## WORK TASK
Reproduce the entries below in full, word for word.

══════════════════════════════

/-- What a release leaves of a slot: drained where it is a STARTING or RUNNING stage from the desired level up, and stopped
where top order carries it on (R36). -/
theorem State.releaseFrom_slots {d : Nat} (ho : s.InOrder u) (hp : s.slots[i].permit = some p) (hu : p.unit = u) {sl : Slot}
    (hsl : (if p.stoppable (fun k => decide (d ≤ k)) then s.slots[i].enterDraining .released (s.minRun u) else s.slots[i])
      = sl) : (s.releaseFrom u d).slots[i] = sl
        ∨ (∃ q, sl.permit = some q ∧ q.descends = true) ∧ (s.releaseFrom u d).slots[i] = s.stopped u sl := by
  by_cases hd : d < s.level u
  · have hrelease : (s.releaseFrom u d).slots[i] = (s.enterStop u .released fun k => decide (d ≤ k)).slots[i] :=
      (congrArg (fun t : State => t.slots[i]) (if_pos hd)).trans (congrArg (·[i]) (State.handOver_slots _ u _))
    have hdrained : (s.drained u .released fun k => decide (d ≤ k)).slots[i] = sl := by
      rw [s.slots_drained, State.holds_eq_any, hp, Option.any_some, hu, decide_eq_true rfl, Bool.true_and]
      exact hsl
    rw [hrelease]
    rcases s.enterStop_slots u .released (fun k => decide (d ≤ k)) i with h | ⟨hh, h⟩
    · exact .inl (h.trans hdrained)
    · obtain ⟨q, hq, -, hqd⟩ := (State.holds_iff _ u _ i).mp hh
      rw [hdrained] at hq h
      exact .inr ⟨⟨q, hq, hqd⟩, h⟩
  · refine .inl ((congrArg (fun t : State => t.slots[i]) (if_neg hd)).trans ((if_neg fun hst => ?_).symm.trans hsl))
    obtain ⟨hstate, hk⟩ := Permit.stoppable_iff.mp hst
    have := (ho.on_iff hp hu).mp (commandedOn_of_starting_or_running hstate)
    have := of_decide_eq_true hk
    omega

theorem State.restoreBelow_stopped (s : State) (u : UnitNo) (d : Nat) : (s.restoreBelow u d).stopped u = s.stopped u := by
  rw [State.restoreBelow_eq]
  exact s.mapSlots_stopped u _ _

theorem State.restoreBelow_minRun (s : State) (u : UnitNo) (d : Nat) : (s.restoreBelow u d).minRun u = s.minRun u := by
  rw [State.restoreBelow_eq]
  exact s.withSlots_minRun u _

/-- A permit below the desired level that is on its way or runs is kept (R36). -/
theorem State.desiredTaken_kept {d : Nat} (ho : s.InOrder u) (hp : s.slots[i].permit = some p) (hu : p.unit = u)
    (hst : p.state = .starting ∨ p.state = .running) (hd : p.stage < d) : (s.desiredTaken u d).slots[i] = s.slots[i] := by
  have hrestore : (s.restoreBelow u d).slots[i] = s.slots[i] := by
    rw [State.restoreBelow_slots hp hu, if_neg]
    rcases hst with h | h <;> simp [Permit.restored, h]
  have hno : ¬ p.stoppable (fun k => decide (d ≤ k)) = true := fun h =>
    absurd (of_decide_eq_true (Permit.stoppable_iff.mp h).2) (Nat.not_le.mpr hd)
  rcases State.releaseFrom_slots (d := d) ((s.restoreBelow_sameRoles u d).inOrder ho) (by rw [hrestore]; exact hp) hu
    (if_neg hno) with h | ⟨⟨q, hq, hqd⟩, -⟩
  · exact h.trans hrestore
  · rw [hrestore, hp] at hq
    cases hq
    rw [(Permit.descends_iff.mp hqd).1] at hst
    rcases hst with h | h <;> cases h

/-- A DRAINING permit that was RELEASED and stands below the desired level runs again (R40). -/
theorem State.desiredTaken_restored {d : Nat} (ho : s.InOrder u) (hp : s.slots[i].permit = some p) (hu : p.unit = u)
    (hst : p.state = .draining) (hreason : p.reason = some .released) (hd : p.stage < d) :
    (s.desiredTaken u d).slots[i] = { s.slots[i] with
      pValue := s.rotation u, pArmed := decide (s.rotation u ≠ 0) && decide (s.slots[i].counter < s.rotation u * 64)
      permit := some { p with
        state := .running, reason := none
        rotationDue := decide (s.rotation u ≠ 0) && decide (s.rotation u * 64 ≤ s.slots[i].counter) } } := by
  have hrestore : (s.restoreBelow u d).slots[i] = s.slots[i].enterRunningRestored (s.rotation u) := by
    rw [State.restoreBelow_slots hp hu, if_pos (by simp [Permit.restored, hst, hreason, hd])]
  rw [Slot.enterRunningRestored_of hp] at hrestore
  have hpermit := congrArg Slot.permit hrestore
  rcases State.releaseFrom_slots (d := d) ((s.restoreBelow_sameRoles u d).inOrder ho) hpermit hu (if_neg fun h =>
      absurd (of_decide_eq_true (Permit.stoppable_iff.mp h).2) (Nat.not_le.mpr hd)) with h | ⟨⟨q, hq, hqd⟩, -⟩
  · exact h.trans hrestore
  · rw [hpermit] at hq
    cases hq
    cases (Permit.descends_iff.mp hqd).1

══════════════════════════════

## RESPONSE FOR THIS EXERCISE
/-- What a release leaves of a slot: drained where it is a STARTING or RUNNING stage from the desired level up, and stopped
where top order carries it on (R36). -/
theorem State.releaseFrom_slots {d : Nat} (ho : s.InOrder u) (hp : s.slots[i].permit = some p) (hu : p.unit = u) {sl : Slot}
    (hsl : (if p.stoppable (fun k => decide (d ≤ k)) then s.slots[i].enterDraining .released (s.minRun u) else s.slots[i])
      = sl) : (s.releaseFrom u d).slots[i] = sl
        ∨ (∃ q, sl.permit = some q ∧ q.descends = true) ∧ (s.releaseFrom u d).slots[i] = s.stopped u sl := by
  by_cases hd : d < s.level u
  · have hrelease : (s.releaseFrom u d).slots[i] = (s.enterStop u .released fun k => decide (d ≤ k)).slots[i] :=
      (congrArg (fun t : State => t.slots[i]) (if_pos hd)).trans (congrArg (·[i]) (State.handOver_slots _ u _))
    have hdrained : (s.drained u .released fun k => decide (d ≤ k)).slots[i] = sl := by
      rw [s.slots_drained, State.holds_eq_any, hp, Option.any_some, hu, decide_eq_true rfl, Bool.true_and]
      exact hsl
    rw [hrelease]
    rcases s.enterStop_slots u .released (fun k => decide (d ≤ k)) i with h | ⟨hh, h⟩
    · exact .inl (h.trans hdrained)
    · obtain ⟨q, hq, -, hqd⟩ := (State.holds_iff _ u _ i).mp hh
      rw [hdrained] at hq h
      exact .inr ⟨⟨q, hq, hqd⟩, h⟩
  · refine .inl ((congrArg (fun t : State => t.slots[i]) (if_neg hd)).trans ((if_neg fun hst => ?_).symm.trans hsl))
    obtain ⟨hstate, hk⟩ := Permit.stoppable_iff.mp hst
    have := (ho.on_iff hp hu).mp (commandedOn_of_starting_or_running hstate)
    have := of_decide_eq_true hk
    omega

theorem State.restoreBelow_stopped (s : State) (u : UnitNo) (d : Nat) : (s.restoreBelow u d).stopped u = s.stopped u := by
  rw [State.restoreBelow_eq]
  exact s.mapSlots_stopped u _ _

theorem State.restoreBelow_minRun (s : State) (u : UnitNo) (d : Nat) : (s.restoreBelow u d).minRun u = s.minRun u := by
  rw [State.restoreBelow_eq]
  exact s.withSlots_minRun u _

/-- A permit below the desired level that is on its way or runs is kept (R36). -/
theorem State.desiredTaken_kept {d : Nat} (ho : s.InOrder u) (hp : s.slots[i].permit = some p) (hu : p.unit = u)
    (hst : p.state = .starting ∨ p.state = .running) (hd : p.stage < d) : (s.desiredTaken u d).slots[i] = s.slots[i] := by
  have hrestore : (s.restoreBelow u d).slots[i] = s.slots[i] := by
    rw [State.restoreBelow_slots hp hu, if_neg]
    rcases hst with h | h <;> simp [Permit.restored, h]
  have hno : ¬ p.stoppable (fun k => decide (d ≤ k)) = true := fun h =>
    absurd (of_decide_eq_true (Permit.stoppable_iff.mp h).2) (Nat.not_le.mpr hd)
  rcases State.releaseFrom_slots (d := d) ((s.restoreBelow_sameRoles u d).inOrder ho) (by rw [hrestore]; exact hp) hu
    (if_neg hno) with h | ⟨⟨q, hq, hqd⟩, -⟩
  · exact h.trans hrestore
  · rw [hrestore, hp] at hq
    cases hq
    rw [(Permit.descends_iff.mp hqd).1] at hst
    rcases hst with h | h <;> cases h

/-- A DRAINING permit that was RELEASED and stands below the desired level runs again (R40). -/
theorem State.desiredTaken_restored {d : Nat} (ho : s.InOrder u) (hp : s.slots[i].permit = some p) (hu : p.unit = u)
    (hst : p.state = .draining) (hreason : p.reason = some .released) (hd : p.stage < d) :
    (s.desiredTaken u d).slots[i] = { s.slots[i] with
      pValue := s.rotation u, pArmed := decide (s.rotation u ≠ 0) && decide (s.slots[i].counter < s.rotation u * 64)
      permit := some { p with
        state := .running, reason := none
        rotationDue := decide (s.rotation u ≠ 0) && decide (s.rotation u * 64 ≤ s.slots[i].counter) } } := by
  have hrestore : (s.restoreBelow u d).slots[i] = s.slots[i].enterRunningRestored (s.rotation u) := by
    rw [State.restoreBelow_slots hp hu, if_pos (by simp [Permit.restored, hst, hreason, hd])]
  rw [Slot.enterRunningRestored_of hp] at hrestore
  have hpermit := congrArg Slot.permit hrestore
  rcases State.releaseFrom_slots (d := d) ((s.restoreBelow_sameRoles u d).inOrder ho) hpermit hu (if_neg fun h =>
      absurd (of_decide_eq_true (Permit.stoppable_iff.mp h).2) (Nat.not_le.mpr hd)) with h | ⟨⟨q, hq, hqd⟩, -⟩
  · exact h.trans hrestore
  · rw [hpermit] at hq
    cases hq
    cases (Permit.descends_iff.mp hqd).1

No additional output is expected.